◆ Task goal ◆
All that is wanted is the span of lines from the one with "0x8300, 2 =>" to the last line of the data, copied exactly.

Collected data entries:
########################################

/-- The condition on the mapping record alone. -/
def State.jobMapBad (s : State) (m : Nat) : Bool :=
  jmDp m * jmPp m * jmEp m * jmSp m != jmNdev m || decide (s.fabric.size < jmNdev m) || bits m 36 32 != 0 ||
  decide (jmDp m ≤ jmDi m) || decide (jmPp m ≤ jmPi m) || decide (jmEp m ≤ jmEi m) || decide (jmSp m ≤ jmSi m)
/-- The condition on the ranks against a mapping record. -/
def State.jobRanksBad (s : State) (m ranks : Nat) : Bool :=
  let used := (List.range (jmNdev m)).map (rankDev ranks)
  !noRepeat used || used.any (fun d => decide (s.fabric.size ≤ d)) ||
  (List.range 64).any fun r => decide (jmNdev m ≤ r) && rankDev ranks r != 0xFF
/-- The byte of the own rank names another device. -/
def State.jobRankBad (s : State) (m ranks : Nat) : Bool := rankDev ranks (jmRank m) != s.deviceNumber

/-- The digest's first byte is byte 0 of the entry (14 R428; log 23). -/
def jobDigest (m : BitVec 128) (ranks : BitVec 512) : BitVec 128 :=
  BitVec.ofNat 128 (leNat (shake256 (natLE 16 (m.toNat / 2 ^ 32 * 2 ^ 32) ++ natLE 64 ranks.toNat) 16))
/-- The mapping changed, and its digest recomputed. -/
def State.setJob (s : State) (c : Nat) (m : BitVec 128) (ranks : BitVec 512) : State :=
  s.modCtx c fun x => { x with jobMap := m, jobRanks := ranks, jobDigest := jobDigest m ranks }

/-- A write of the mapping record; the ranks, and the own rank's byte among them, are judged once ranks have been written
(log 75). -/
def opJobMap (c v : Nat) (s : State) : Answer :=
  let x := s.ctx c
  setTo (s.jobMapBad v || (x.jobRanks != BitVec.allOnes 512 &&
      (s.jobRanksBad v x.jobRanks.toNat || s.jobRankBad v x.jobRanks.toNat))) (s.exists? c)
    (fun s => s.setJob c (BitVec.ofNat 128 v) x.jobRanks) s
/-- A write of the ranks; the own rank's byte is judged once a mapping has been written. -/
def opJobRanks (c v : Nat) (s : State) : Answer :=
  let x := s.ctx c
  setTo (s.jobRanksBad x.jobMap.toNat v || (x.jobMap != 0 && s.jobRankBad x.jobMap.toNat v)) (s.exists? c)
    (fun s => s.setJob c x.jobMap (BitVec.ofNat 512 v)) s

/-! ## Trouble entries (13 R417, R427) -/

/-- A tile's fault record: clearing valid also zeroes more (02 R81). -/
def clearRecord (r : BitVec 256) (v : Nat) : BitVec 256 :=
  let x := clearOnes r v
  if bit v 255 then withField x 30 8 0 else x
def opRecordClear (n k v : Nat) (s : State) : Answer :=
  accept (s.modTile n fun t => { t with records := t.records.set (streamOf k) (clearRecord (t.records.get (streamOf k)) v) })

/-- One bit of trouble_clear. -/
def State.clearEcc (s : State) : State := s.modTrouble fun t => { t with ecc := [] }
def State.clearTileCounts (s : State) : State := { s with tiles := tmap (fun _ t => { t with misroutes := 0, whistleFires := 0 }) s.tiles }
def State.clearStale (s : State) : State := s.modTrouble fun t => { t with staleDrops := 0 }
def clearSeam (r : BitVec 256) : BitVec 256 := withField (withField r 254 1 0) 224 16 0
def State.clearSeams (s : State) : State := s.modTrouble fun t => { t with seams := tmap (fun _ r => clearSeam r) t.seams }
def State.clearAlarmLog (s : State) : State := s.modTrouble fun t => { t with alarmCount := 0, alarmOverwritten := 0 }
def State.clearDumpFlag (s : State) : State := s.modTrouble fun t => { t with dumpTaken := false }
def opTroubleClear (v : Nat) (s : State) : Answer :=
  setTo (bits v 31 6 != 0) false (fun s =>
    let s0 := if bit v 0 then s.clearEcc else s
    let s1 := if bit v 1 then s0.clearTileCounts else s0
    let s2 := if bit v 2 then s1.clearStale else s1
    let s3 := if bit v 3 then s2.clearSeams else s2
    let s4 := if bit v 4 then s3.clearAlarmLog else s3
    if bit v 5 then s4.clearDumpFlag else s4) s

/-- A dump area out of range: not in the far tier, not on a page, or over a memory grant (13 R417). -/
def State.dumpAreaBad (s : State) (a mib : Nat) : Bool :=
  let n := mib * 1048576
  a % 4096 != 0 || decide (a < farBase) || decide (farBase + s.farBytes < a + n) ||
  s.ctxs.any fun e => e.2.memGrants.any fun g => overlap a n (grantBase g.2) (grantLen g.2)

/-- dump_request (13 R417): a context that exists, or the whole device; [15:10] are 0, depth is 0 to 2. -/
def opDumpRequest (v : Nat) (s : State) : Answer :=
  let c := bits v 7 0
  setTo (bits v 15 10 != 0 || bits v 9 8 = 3) (!s.serving || !s.dumpReady || !s.exists? c)
    (fun s => s.modTrouble fun t => { t with dumps := t.dumps ++ [{ ctx := c, depth := bits v 9 8, cause := 0, alarmSeq := 0 }] }) s

/-- A subscriber entry (14 R445): a change ends the resending of its alarms. -/
def subscriberBad (v : Nat) : Bool := if bits v 191 190 = 1 then bits v 177 144 != 0 else bits v 177 128 != 0
def opSubscriber (k v : Nat) (s : State) : Answer :=
  setTo (subscriberBad v) false (fun s => s.modSub (k - 1) fun x => { x with desc := BitVec.ofNat 192 v, unacked := [] }) s

def opTrouble (i sub v : Nat) (s : State) : Answer :=
  let t := s.trouble
  match i, sub with
  | 0x8001, _ => opTroubleClear v s
  | 0x8003, _ => setTo false false (fun s => s.modTrouble fun t => { t with deviceFault := clearOnes t.deviceFault v }) s
  | 0x8021, k =>
    setTo false false (fun s => s.modTrouble fun t => { t with ueEvents := lset t.ueEvents (k - 1) (clearOnes (lget t.ueEvents (k - 1) 0) v) }) s
  | 0x8040, _ => setTo (decide (1023 < v)) false (fun s => s.modTrouble fun t => { t with alarmSelect := v }) s
  | 0x8100, k => opSubscriber k v s
  | 0x8300, 1 =>
    setTo (s.dumpAreaBad v t.dumpSize) (!t.dumps.isEmpty) (fun s => s.modTrouble fun t => { t with dumpBase := v, dumpNext := 0 }) s
  | 0x8300, 2 =>
    setTo (v != 0 && s.dumpAreaBad t.dumpBase v) (!t.dumps.isEmpty) (fun s => s.modTrouble fun t => { t with dumpSize := v }) s
  | 0x8300, 3 => setTo (decide (v < 1)) false (fun s => s.modTrouble fun t => { t with dumpTimeout := v }) s
  | 0x8300, _ => opDumpRequest v s
  | _, _ => refuse s 0x0101

end Sys2Proof.Machine
end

########################################

◆ Reply to the exercise ◆
  | 0x8300, 2 =>
    setTo (v != 0 && s.dumpAreaBad t.dumpBase v) (!t.dumps.isEmpty) (fun s => s.modTrouble fun t => { t with dumpSize := v }) s
  | 0x8300, 3 => setTo (decide (v < 1)) false (fun s => s.modTrouble fun t => { t with dumpTimeout := v }) s
  | 0x8300, _ => opDumpRequest v s
  | _, _ => refuse s 0x0101

end Sys2Proof.Machine
end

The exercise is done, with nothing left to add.